(Dataset entries)
----

-- ==== Sys2Proof/Tests/Slice0.lean ====
section
/-! SUPPORT. Tests: words of the manual's encodings decoded, ill-formed terms refused, and for each statement that has hypotheses a small state that
meets them (the theorems wit_…), with fields of the next state worked out by hand from the rule that the statement cites. -/

namespace Sys2Proof.Tests
open Sys2Proof Sys2Proof.Machine
set_option Elab.async false

/-- What `issueOf` answers, or an issue of nothing. -/
def iss (i : Instr) (s : State) : Iss :=
  (issueOf i s).getD { place := 0, slot := 0, pc := 0, npc := 0, op := 0, st := 0, fmt := 0, mask := 0, full := 0, act := 0, sup := false }

/-- `Ready`, as a test. -/
def isReady (i : Instr) (s : State) : Bool := s.settled && (issueOf i s).isSome && (iss i s).live i s

theorem ready_of_isReady (i : Instr) (s : State) (h : isReady i s = true) : Ready i s (iss i s) := by
  simp only [isReady, Bool.and_eq_true] at h
  obtain ⟨⟨h1, h2⟩, h3⟩ := h
  obtain ⟨c, hc⟩ := Option.isSome_iff_exists.mp h2
  refine ⟨h1, ?_, h3⟩
  simp only [iss, hc, Option.getD_some]

/-- What `exec` answers, as a test reads it. -/
def after (i : Instr) (s : State) : State := match exec i s with
  | .next t => t
  | _ => State.reset

def h0 : Hd := { b := 0, a := 0, st := 0, mod := 0, hold := 0, guard := 7, d := 0, c := 0 }
def u0 : F1 := { b := 0, a := 0, st := 0 }

/-- Page tables from address 0 for the 32 pages at VA 0x1000000000: one with every permission at PA 0x10000, a pool-backed absent one (its
leaf bits hold nothing else), one that only reads, one absent; page 4 is in host memory, page 5 writable at PA 0x50000. -/
def tables : List (Nat × Nat) := [(0, 0x1001), (0x1000, 0x2001), (0x2200, 0x3001), (0x3000, 0x4001), (0x4000, 0x1001F), (0x4008, 0x400),
  (0x4010, 0x20007), (0x4020, 0x0010000000040000 + 0xF), (0x4028, 0x5000F)]

/-- One group of every lane at core 0 in team 1 of a running context, with HNDEN, a handler and room for eight control-stack entries. -/
def base : State :=
  let s := placeOne State.reset []
  let c := s.ctx 0
  let s := s.setCtx 0 { c with d := { c.d with hnden := 0xFFFE, hndbase := 0x1000008000, csentries := 8 } }
  let s := s.setTeam 1 { Team.empty with ended := false, ngroup := 1, size := 0x10000, nslots := 8, ntiles := 2 }
  let s := s.modGroup 0 (fun g => { g with team := 1, k := [(0, 0)], p := [(1, 0xFF#32)], s := [(1, 5#32), (2, 0x1000000#32)] })
  let s := s.modSys (fun y => { y with stage := 3, going := 3 })
  (tables.foldl (fun s e => s.setBytes e.1 (leBytes 8 e.2)) s)

/-! ### Encoding: worked examples of the manual, word for word -/

/-- Chapter 2's listing: movi v1, 5 | st=3. -/
theorem test_word_movi : decodeWords [0x02805BCC#32] = .ok (.moviM1 { b := 5, a := 1, st := 3 }) := by decide +kernel
/-- iadd v1, v1, 3. -/
theorem test_word_iadd : decodeWords [0x01804C00#32] = .ok (.iaddI1 { b := 3, a := 1, st := 0 }) := by decide +kernel
/-- ffma under !p2 with HOLD on its second source and ST 5. -/
theorem test_word_ffma : decodeWords [0x058292D5#32, 0x02A06833#32, 0x80000003#32] =
    .ok (.ffma { b := 11, a := 10, st := 5, mod := 0, hold := 2, guard := 10, d := 13, c := 12 }
      { ty := .f32, rnd := 0, sat := false, imm := false, ub := false, imm20 := 0 }) := by decide +kernel
/-- A pair of fadd and fmul. -/
theorem test_word_pair : decodeWords [0x04823FC5#32, 0x2070582B#32, 0x93060343#32] =
    .ok (.pair { b := 9, a := 8, st := 1, mod := 8, hold := 0, guard := 7, d := 11, c := 10 }
      { op0lo := true, op1 := 0x13, a1 := 12, b1 := 13 }) := by decide +kernel
/-- movi v6, 0x12345678 in five words. -/
theorem test_word_movi5 : decodeWords [0x00019BC2#32, 0x00700003#32, 0x00000003#32, 0x48D159E3#32, 0x00000003#32] =
    .ok (.movi5w { h0 with a := 6 } { ty := .i32, rnd := 0, sat := false, imm := false, ub := false, imm20 := 0 } 0x12345678) := by
  decide +kernel
/-- exit, mould Z1. -/
theorem test_word_exit : decodeWords [0x00000240#32] = .ok (.exitZ1 u0) := by decide +kernel
/-- ld.b32.dev v4, v2, 16 (chapter 6). -/
theorem test_word_ld : decodeWords [0x01012401#32, 0x10700003#32, 0x46000043#32] =
    .ok (.ld { h0 with b := 2, a := 4, mod := 4 } { size := 4, scope := 3, ub := false, off := 16 }) := by decide +kernel
/-- shfl.flip v16, v24, v17 | st=5 (chapter 5). -/
theorem test_word_shfl : decodeWords [0x0C041A15#32, 0x00703847#32, 0x12000003#32] =
    .ok (.shfl { h0 with b := 24, a := 16, st := 5, d := 7, c := 17 } { ty := .n32, mode := 1, imm := false, imm20 := 0 }) := by
  decide +kernel
/-- pgmap.zero s8, s4, s6 (chapter 7). -/
theorem test_word_pgmap : decodeWords [0x02022AC1#32, 0x0470001B#32, 0x00000003#32] =
    .ok (.pgmap { h0 with b := 4, a := 8, mod := 1, c := 6 }) := by decide +kernel
/-- barinit.cnt 0, s4, s5 and bararw p2, 0 (chapter 8). -/
theorem test_word_barrier : decodeWords [0x02002C01#32, 0x00700017#32, 0x00000003#32] =
      .ok (.barinit { h0 with b := 4, c := 5 } { slot := 0, cl := false, cpos := 0 }) ∧
    decodeWords [0x0000AD01#32, 0x00700003#32, 0x00000003#32] = .ok (.bararw { h0 with a := 2 } { slot := 0, cl := false, cpos := 0 }) := by
  decide +kernel
/-- cpy.core.dl.zws s20, s4, s10, s11, 12, 0 (chapter 9). -/
theorem test_word_cpy : decodeWords [0x02052E01#32, 0x0C70582B#32, 0x03006003#32] =
    .ok (.cpy { h0 with b := 4, a := 20, mod := 3, d := 11, c := 10 }
      { slot := 12, cl := false, cpos := 0, scope := 1, rep := true, cbit := 0 }) := by decide +kernel
/-- The worked AGATH of chapter 10. -/
theorem test_word_agath : decodeWords [0x0201B141#32, 0x0070400B#32, 0x47400003#32] =
    .ok (.agath { h0 with b := 4, a := 6, d := 8, c := 2 }
      { size := 4, scope := 3, sent := true, split := false, okp := 4, slot := 0, cl := false, cpos := 0, rep := false }) := by
  decide +kernel
/-- mma.e4m3.e4m3 at0, s4, s5, s6; mzero at0; accrd.f32 v4, at0, s7 (chapter 11). -/
theorem test_word_matrix : decodeWords [0x02003241#32, 0x00703017#32, 0xCC000003#32] =
      .ok (.mma { h0 with b := 4, d := 6, c := 5 } { aty := .e4m3, bty := .e4m3, pat := 0 }) ∧
    decodeWords [0x00003201#32, 0x00700003#32, 0x00000003#32] = .ok (.mzero h0) ∧
    decodeWords [0x00013301#32, 0x0070001F#32, 0x80000003#32] =
      .ok (.accrd { h0 with a := 4, c := 7 } { ty := .f32, rnd := 0, sat := false, wide := false }) := by decide +kernel
/-- qhist.dev s4 and qpack.rn.dev s5 (chapter 12). -/
theorem test_word_quantiser : decodeWords [0x02003601#32, 0x00700003#32, 0x60000003#32] =
      .ok (.qhist { h0 with b := 4 } { scope := 3, rnd := 0, strict := false, acc := false }) ∧
    decodeWords [0x02803681#32, 0x00700003#32, 0x60000003#32] =
      .ok (.qpack { h0 with b := 5 } { scope := 3, rnd := 0, strict := false, acc := false }) := by decide +kernel
/-- emit v8, comb and recld.s s4 (chapter 13). -/
theorem test_word_graph : decodeWords [0x04003801#32, 0x00700003#32, 0x02000003#32] =
      .ok (.emit { h0 with b := 8 } { succ := 0, rtype := 2 }) ∧
    decodeWords [0x00013881#32, 0x04700003#32, 0x00000003#32] = .ok (.recld { h0 with a := 4, mod := 1 }) := by decide +kernel
/-- podqry.done s20 and podflt.pkg s8, s10 (chapter 14). -/
theorem test_word_pod : decodeWords [0x00053B41#32, 0x00700003#32, 0x0000001B#32] = .ok (.podqry { h0 with a := 20 } { n := 6 }) ∧
    decodeWords [0x05023B81#32, 0x00700003#32, 0x0000000B#32] = .ok (.podflt { h0 with b := 10, a := 8 } { sel := 2, word := 0 }) := by
  decide +kernel
/-- sadd s3, -1 in mould I1 (OP 0x10, A 3, B 0x1FF), stl.b32 v3, v2 at offset 8 (OP 0x93, B 2, C 3, SIZE 4), stashsync.all (OP 0x9E, bit 27):
words written from R36, R39, R188 and R195. -/
theorem test_word_others : decodeWords [0xFF80C400#32] = .ok (.saddI1 { b := 0x1FF, a := 3, st := 0 }) ∧
    decodeWords [0x010024C1#32, 0x0070000F#32, 0x40000023#32] =
      .ok (.stl { h0 with b := 2, c := 3 } { size := 4, scope := 0, ub := false, off := 8 }) ∧
    decodeWords [0x00002781#32, 0x00700003#32, 0x08000003#32] = .ok (.stashsync h0 { win := 0, flag := true }) := by decide +kernel

/-! ### Well-formedness: an ill-formed term for each check -/

def alu0 : WAlu := { ty := .i32, rnd := 0, sat := false, imm := false, ub := false, imm20 := 0 }

/-- A modifier bit, a field, a HOLD or an imm20 that the instruction does not use must be zero (R3, R36, R40, R44). -/
theorem smoke_reserved : WellFormed (.iadd { h0 with mod := 1 } alu0) = false ∧ WellFormed (.iadd { h0 with d := 1 } alu0) = false ∧
    WellFormed (.sadd { h0 with hold := 1 } alu0) = false ∧ WellFormed (.iadd h0 { alu0 with imm20 := 1 }) = false ∧
    WellFormed (.svret { u0 with a := 1 }) = false := by decide +kernel
/-- A TYPE, a rounding mode or SAT that the instruction does not take (R142, R144). -/
theorem smoke_types : WellFormed (.iadd h0 { alu0 with ty := .f32 }) = false ∧ WellFormed (.imulh h0 { alu0 with ty := .i8 }) = false ∧
    WellFormed (.iadd h0 { alu0 with rnd := 1 }) = false ∧ WellFormed (.iand h0 { alu0 with sat := true }) = false := by decide +kernel
/-- A register pair must be even (R59), a uniform register below 128 and a predicate below 8 (R60). -/
theorem smoke_registers : WellFormed (.iadd { h0 with a := 3 } { alu0 with ty := .i64 }) = false ∧
    WellFormed (.sadd { h0 with a := 128 } alu0) = false ∧ WellFormed (.plop { h0 with a := 8 } ⟨0⟩) = false := by decide +kernel
/-- A literal that its type cannot hold, a uniform guard that names no k-register, a scope code 6, a TRAP cause below 0x800, PAIR's two
halves with one destination (R44, R46, R42, R132, R57). -/
theorem smoke_values : WellFormed (.movi5w { h0 with a := 6 } alu0 (2 ^ 40)) = false ∧ WellFormed (.sadd { h0 with guard := 4 } alu0) = false ∧
    WellFormed (.ld { h0 with mod := 4 } { size := 4, scope := 6, ub := false, off := 0 }) = false ∧ WellFormed (.trap h0 ⟨0x7FF⟩) = false ∧
    WellFormed (.pair { h0 with b := 9, a := 8, mod := 8, d := 8, c := 10 } { op0lo := true, op1 := 0x13, a1 := 12, b1 := 13 }) = false := by
  decide +kernel
/-- An event is no instruction word. -/
theorem smoke_event : WellFormed .hostReset = false ∧ WellFormed (.load 0) = false := by decide +kernel
/-! ### The step and the first word -/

----

Restate word for word the lines of the data above, starting at the line containing "let s := s.setCtx" and ending at the line containing "and fmul. -/", both included, and nothing more.

  let s := s.setCtx 0 { c with d := { c.d with hnden := 0xFFFE, hndbase := 0x1000008000, csentries := 8 } }
  let s := s.setTeam 1 { Team.empty with ended := false, ngroup := 1, size := 0x10000, nslots := 8, ntiles := 2 }
  let s := s.modGroup 0 (fun g => { g with team := 1, k := [(0, 0)], p := [(1, 0xFF#32)], s := [(1, 5#32), (2, 0x1000000#32)] })
  let s := s.modSys (fun y => { y with stage := 3, going := 3 })
  (tables.foldl (fun s e => s.setBytes e.1 (leBytes 8 e.2)) s)

/-! ### Encoding: worked examples of the manual, word for word -/

/-- Chapter 2's listing: movi v1, 5 | st=3. -/
theorem test_word_movi : decodeWords [0x02805BCC#32] = .ok (.moviM1 { b := 5, a := 1, st := 3 }) := by decide +kernel
/-- iadd v1, v1, 3. -/
theorem test_word_iadd : decodeWords [0x01804C00#32] = .ok (.iaddI1 { b := 3, a := 1, st := 0 }) := by decide +kernel
/-- ffma under !p2 with HOLD on its second source and ST 5. -/
theorem test_word_ffma : decodeWords [0x058292D5#32, 0x02A06833#32, 0x80000003#32] =
    .ok (.ffma { b := 11, a := 10, st := 5, mod := 0, hold := 2, guard := 10, d := 13, c := 12 }
      { ty := .f32, rnd := 0, sat := false, imm := false, ub := false, imm20 := 0 }) := by decide +kernel
/-- A pair of fadd and fmul. -/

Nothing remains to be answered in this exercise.